JavaScriptで文字列の配列を大文字・小文字を区別せずに部分一致でフィルタリングする方法
JavaScriptでは、filter()メソッドとtoLowerCase()を組み合わせることで、大文字・小文字を区別しない部分一致検索を簡単に実装できます。本記事では、オブジェクトの配列から特定の名前を検索する具体例を通じて、その手順を詳しく解説します。
1. 検索対象となる配列を用意する
まずは、学生情報を格納したオブジェクトの配列を作成しましょう。各オブジェクトには「studentName」というプロパティが含まれています。あえて大文字・小文字が混在したデータにしている点に注目してください。
let studentDetails =
[
{studentName: "John Smith"},
{studentName: "john smith"},
{studentName: "Carol Taylor"}
];このように、同じ名前でも表記ゆれ(大文字・小文字の違い)があるデータは実際の開発でもよく見られます。
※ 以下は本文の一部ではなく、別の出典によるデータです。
/-- From any state that steps, counted cycles and undos reach from construction, unwinding the whole history brings
registers, pc and memory back to their construction values, and leaves `cycles` and `faulted` (the spec's own inference in
`70_reset_and_hazards.md` R352).  Such a state is Ready (`10_state.md` R35) exactly when its state vector is the constructed
one (the model's reading, log entry 18). -/
def Obligations.WholeHistoryUnwinds : Prop :=
  ∀ (p : Params) (prog : Program) (s : State), Reachable (State.construct p prog) s →
    SameArch (State.construct p prog) (s.undoN s.history.length) ∧ (s.undoN s.history.length).history = [] ∧
    (s.undoN s.history.length).cycles = s.cycles ∧ (s.undoN s.history.length).faulted = s.faulted ∧
    (s.isReady = true ↔ SameVector (State.construct p prog) s)

/-! ### The invariant -/

/-- The invariant holds at reset, with the model's choice of parameters (log entries 1 and 2), and the machine is Ready
(`70_reset_and_hazards.md` R351). -/
def Obligations.ResetInvariant : Prop := State.reset.Inv ∧ State.reset.isReady = true

/-- The invariant holds after construction from any Program and parameters. -/
def Obligations.ConstructionInvariant : Prop := ∀ (p : Params) (prog : Program), (State.construct p prog).Inv

/-- Every step keeps the invariant. -/
def Obligations.StepKeepsInvariant : Prop := ∀ s t : State, s.Inv → step s = .next t → t.Inv

/-- Every undo keeps the invariant. -/
def Obligations.UndoKeepsInvariant : Prop := ∀ s : State, s.Inv → s.undo.Inv

/-! ### Construction (`70_reset_and_hazards.md`, `10_state.md` R36) -/

/-- R36 (its zeros are the spec's decisions D9 and D10, log entries 3 and 4): what each piece of state holds after
construction, in a configuration R355 allows. -/
def Obligations.ConstructionState : Prop :=
  ∀ (p : Params) (prog : Program) (s : State), load p prog = .next s →
    s.getReg 0 = 0 ∧ s.getReg 2 = p.stackBase ∧ s.getReg 3 = p.staticBase ∧
    (∀ r : Reg, r ≠ 2 → r ≠ 3 → s.getReg r = 0) ∧ s.pc = p.textBase ∧
    (∀ k w, prog.instructions[k]? = some w → ∀ j < 4,
      (s.byteAt (accessAddr p.textBase (4 * k + j))).toNat = w.toNat / 256 ^ j % 256) ∧
    (∀ k b, prog.dataSegment[k]? = some b → s.byteAt (accessAddr p.staticBase k) = b) ∧
    (∀ a : Word, (∀ k < 4 * prog.instructions.length, a ≠ accessAddr p.textBase k) →
      (∀ k < prog.dataSegment.length, a ≠ accessAddr p.staticBase k) → s.byteAt a = 0) ∧
    s.cycles = 0 ∧ s.history = [] ∧ s.numInstrs = prog.instructions.length ∧ s.faulted = none

/-- The model builds a simulator exactly in the configurations of R355 and refuses every other (log entry 11). -/
def Obligations.LoadRefusesOtherConfigurations : Prop :=
  ∀ (p : Params) (prog : Program),
    let inText := fun a : Nat => p.textBase.toNat ≤ a ∧ a < p.textBase.toNat + 4 * prog.instructions.length
    let inData := fun a : Nat => p.staticBase.toNat ≤ a ∧ a < p.staticBase.toNat + prog.dataSegment.length
    let allowed := p.textBase.toNat + 4 * prog.instructions.length ≤ 2 ^ 32 ∧
      p.staticBase.toNat + prog.dataSegment.length ≤ 2 ^ 32 ∧ (∀ a, ¬ (inText a ∧ inData a)) ∧
      ¬ inText p.stackBase.toNat ∧ ¬ inData p.stackBase.toNat
    (allowed → load p prog = .next (State.construct p prog)) ∧
    (¬ allowed → load p prog = .refused .badConfiguration)

/-! ### The text encoder and the assembler (`45_encoder.md`, `46_assembler_interface.md`) -/

/-- The spec's own inference in R248, last clause: a word the encoder makes decodes to the instruction of its mnemonic. -/
def Obligations.EncoderWordsDecode : Prop :=
  ∀ (m : String) (ops : List String) (ctx : EncodeCtx) (w : Word), encodeLine m ops ctx = .ok w →
    ∃ i, decode w = .handler i ∧ mnemonicName i.mnemonic = lowerCase m ∧ assembleInstr m ops ctx = .ok i

/-- A field takes exactly the values of its range (R251), holds the value it was given, and never truncates; the token an
error carries is the model's choice (log entry 13). -/
def Obligations.ImmediateRangesEnforced : Prop :=
  ∀ (tok : String) (v : Int),
    (if -2048 ≤ v ∧ v ≤ 2047 then ∃ f, imm12Field tok v = .ok f ∧ f.toInt = v
     else imm12Field tok v = .error ⟨.immediateOutOfRange, tok⟩) ∧
    (if 0 ≤ v ∧ v ≤ 31 then ∃ f, shamtField tok v = .ok f ∧ (f.toNat : Int) = v
     else shamtField tok v = .error ⟨.immediateOutOfRange, tok⟩) ∧
    (if 0 ≤ v ∧ v ≤ 1048575 then ∃ f, imm20Field tok v = .ok f ∧ (f.toNat : Int) = v
     else imm20Field tok v = .error ⟨.immediateOutOfRange, tok⟩) ∧
    (if -4096 ≤ v ∧ v ≤ 4094 then
       (if v % 2 = 0 then ∃ f, offsetField 13 (-4096) 4094 tok v = .ok f ∧ f.toInt = v ∧ evenOffset f = true
        else offsetField 13 (-4096) 4094 tok v = .error ⟨.misalignedOffset, tok⟩)
     else offsetField 13 (-4096) 4094 tok v = .error ⟨.immediateOutOfRange, tok⟩) ∧
    (if -1048576 ≤ v ∧ v ≤ 1048574 then
       (if v % 2 = 0 then
          ∃ f, offsetField 21 (-1048576) 1048574 tok v = .ok f ∧ f.toInt = v ∧ evenOffset f = true
        else offsetField 21 (-1048576) 1048574 tok v = .error ⟨.misalignedOffset, tok⟩)
     else offsetField 21 (-1048576) 1048574 tok v = .error ⟨.immediateOutOfRange, tok⟩)

/-- A token names a register exactly when the name table of `10_state.md` R25 has it, under one index (R249); the token the
error carries is the model's choice (log entry 13). -/
def Obligations.RegisterOperandsParse : Prop :=
  (∀ tok r, parseReg tok = .ok r ↔ (tok, r) ∈ regNames) ∧
  (∀ tok, (∀ r, (tok, r) ∉ regNames) → parseReg tok = .error ⟨.badRegister, tok⟩) ∧
  ∀ r : Reg, parseReg ("x" ++ dec r.val) = .ok r

/-- The target rule of R256: an assembled branch or jump to a label has the label's address as its target.  For `jal`, and for
`beq` of equal registers, execution is followed to the label; for the other branches the offset's target is given, and
`BranchResults` says when they take it. -/
def Obligations.LabelTargetsAreReached : Prop :=
  ∀ (ctx : EncodeCtx) (l : String) (a w : Word), ctx.symbols l = some a →
    (∀ rd, encodeLine "jal" [rd, l] ctx = .ok w →
      ∃ d off, parseReg rd = .ok d ∧ decode w = .handler (.jal d off) ∧
        ∀ s : State, s.pc = ctx.addr → Completes (.jal d off) s (fun t => t.pc = a)) ∧
    (∀ x y, encodeLine "beq" [x, y, l] ctx = .ok w →
      ∃ r1 r2 off, parseReg x = .ok r1 ∧ parseReg y = .ok r2 ∧ decode w = .handler (.beq r1 r2 off) ∧
        ∀ s : State, s.pc = ctx.addr → s.getReg r1 = s.getReg r2 → Completes (.beq r1 r2 off) s (fun t => t.pc = a)) ∧
    (∀ m x y mk, (m, RealForm.rs1Rs2Target mk) ∈ realTable → encodeLine m [x, y, l] ctx = .ok w →
      ∃ r1 r2 off, parseReg x = .ok r1 ∧ parseReg y = .ok r2 ∧ decode w = .handler (mk r1 r2 off) ∧
        ctx.addr + signExt off = a)

/-- The spec's own inference in R303: `li` assembles to two words which, executed one after the other, leave the value in the register. -/
def Obligations.LoadImmediateLoadsItsValue : Prop :=
  ∀ (rd tok : String) (d : Reg) (v : Int) (ctx1 ctx2 : EncodeCtx), parseReg rd = .ok d → literal tok = some v →
    -(2 ^ 31) ≤ v → v ≤ 2 ^ 32 - 1 →
    ∃ ops1 ops2 w1 w2 i1 i2, expandLine "li" [rd, tok] = ["lui" :: ops1, "addi" :: ops2] ∧
      encodeLine "lui" ops1 ctx1 = .ok w1 ∧ decode w1 = .handler i1 ∧
      encodeLine "addi" ops2 ctx2 = .ok w2 ∧ decode w2 = .handler i2 ∧
      ∀ s : State, Completes i1 s fun t => Completes i2 t fun u =>
        u.getReg d = (if d = 0 then 0 else BitVec.ofInt 32 v) ∧ SameRegsBut d s u ∧ u.pc = s.pc + 8

/-- Address neutrality (R295, R296): one word for each queued token list, the k-th encoded at TEXT_BASE + 4k.  Addresses and
the cursor are words, modulo 2^32 (the model's choice, log entry 16). -/
def Obligations.AssemblyIsAddressNeutral : Prop :=
  ∀ (p : Params) (lines : List Line) (prog : Program), assemble p lines = .ok prog →
    ∃ c, pass1 p 1 lines (Asm.start p) = .ok c ∧ prog.instructions.length = c.queue.length ∧
      c.textCursor = p.textBase + BitVec.ofNat 32 (4 * prog.instructions.length) ∧
      ∀ k toks n, c.queue[k]? = some (toks, n) →
        ∃ w, prog.instructions[k]? = some w ∧
          encodeTokens (p.textBase + BitVec.ofNat 32 (4 * k)) prog.symbols toks = .ok w

/-- The symbol table of R291 and the relocation table of R298: the last write for a label wins; after assembly keys are unique,
every address is a segment base plus an offset up to and including the segment's length, and there is no relocation.  The sums
are words, modulo 2^32, by the model's choice (log entry 16); where a segment does not wrap this is R291's closed range. -/
def Obligations.AssembledSymbolTable : Prop :=
  (∀ (prog : Program) (name other : String) (a : Word),
    (prog.addLabel name a).symbols other = if other = name then some a else prog.symbols other) ∧
  ∀ (p : Params) (lines : List Line) (prog : Program), assemble p lines = .ok prog →
    (prog.symbolTable.map Prod.fst).Nodup ∧ prog.relocationTable = [] ∧
    ∀ name a, (name, a) ∈ prog.symbolTable →
      (∃ k ≤ prog.instructions.length, a = p.textBase + BitVec.ofNat 32 (4 * k)) ∨
      (∃ k ≤ prog.dataSegment.length, a = p.staticBase + BitVec.ofNat 32 k)

/-- The first failure met aborts assembly and no Program comes back (R297).  Which failure is the first, pass 1 in line order
and then pass 2 in queue order, is the spec's own inference in `60_exceptions.md` R333; that lines are counted from 1 is the
model's choice (log entry 12). -/
def Obligations.AssemblyStopsAtFirstError : Prop :=
  (∀ (p : Params) (before after : List Line) (l : Line) (c : Asm) (e : AsmFailure),
    pass1 p 1 before (Asm.start p) = .ok c → c.line p (before.length + 1) l = .error e →
    assemble p (before ++ l :: after) = .error ⟨e.kind, before.length + 1, e.token⟩) ∧
  ∀ (p : Params) (lines : List Line) (c : Asm) (k : Nat) (toks : List String) (n : Nat) (e : AsmFailure),
    pass1 p 1 lines (Asm.start p) = .ok c → c.queue[k]? = some (toks, n) →
    (∀ j < k, ∀ toks' n', c.queue[j]? = some (toks', n') →
      ∃ w, encodeTokens (p.textBase + BitVec.ofNat 32 (4 * j)) c.flush.symbols toks' = .ok w) →
    encodeTokens (p.textBase + BitVec.ofNat 32 (4 * k)) c.flush.symbols toks = .error e →
    assemble p lines = .error ⟨e.kind, n, e.token⟩
end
そこで、検索時に大文字・小文字の違いを無視できる仕組みが必要になります。
2. filter() と toLowerCase() で大文字・小文字を無視してマッチさせる
大文字・小文字を区別せずに部分文字列をマッチさせるには、以下のアプローチを使用します。
- filter():条件を満たす要素だけを抽出して新しい配列を返す
- toLowerCase():文字列をすべて小文字に変換し、表記ゆれを吸収する
具体的には、配列側の名前と検索キーワードの両方をtoLowerCase()で小文字化してから比較することで、大文字・小文字の違いに関係なくマッチさせることができます。
サンプルコード
let studentDetails =
[
{studentName: "John Smith"},
{studentName: "john smith"},
{studentName: "Carol Taylor"}
];
var searchName = "John Smith";
console.log(studentDetails.filter(obj =>
obj.studentName.toLowerCase().indexOf(searchName.toLowerCase()) >= 0));このコードでは、indexOf()の戻り値が0以上であれば部分文字列として一致していることを意味します。一致した要素のみが新しい配列として返されます。
3. プログラムの実行方法
上記のプログラムを実行するには、Node.jsを使って以下のコマンドを入力します。
node fileName.js
ここでは、ファイル名を demo55.js として保存しています。
4. 実行結果
プログラムを実行すると、次のような出力が得られます。
PS C:\Users\Amit\JavaScript-code> node demo55.js
[ { studentName: 'John Smith' }, { studentName: 'john smith' } ]5. 結果のポイント
出力結果を見ると、「John Smith」と「john smith」の2件がマッチしています。「Carol Taylor」は検索キーワードに含まれないため除外されています。
このように、toLowerCase()で両者を小文字に統一してから比較することで、大文字・小文字の違いを気にせず柔軟な部分一致検索が可能になります。
補足:よりモダンな書き方
indexOf()の代わりに、ES6で導入されたincludes()メソッドを使うと、より直感的に記述できます。
console.log(studentDetails.filter(obj =>
obj.studentName.toLowerCase().includes(searchName.toLowerCase())));どちらの書き方でも結果は同じですが、includes()の方が「含まれているかどうか」という意図が明確に伝わるため、可読性の面でおすすめです。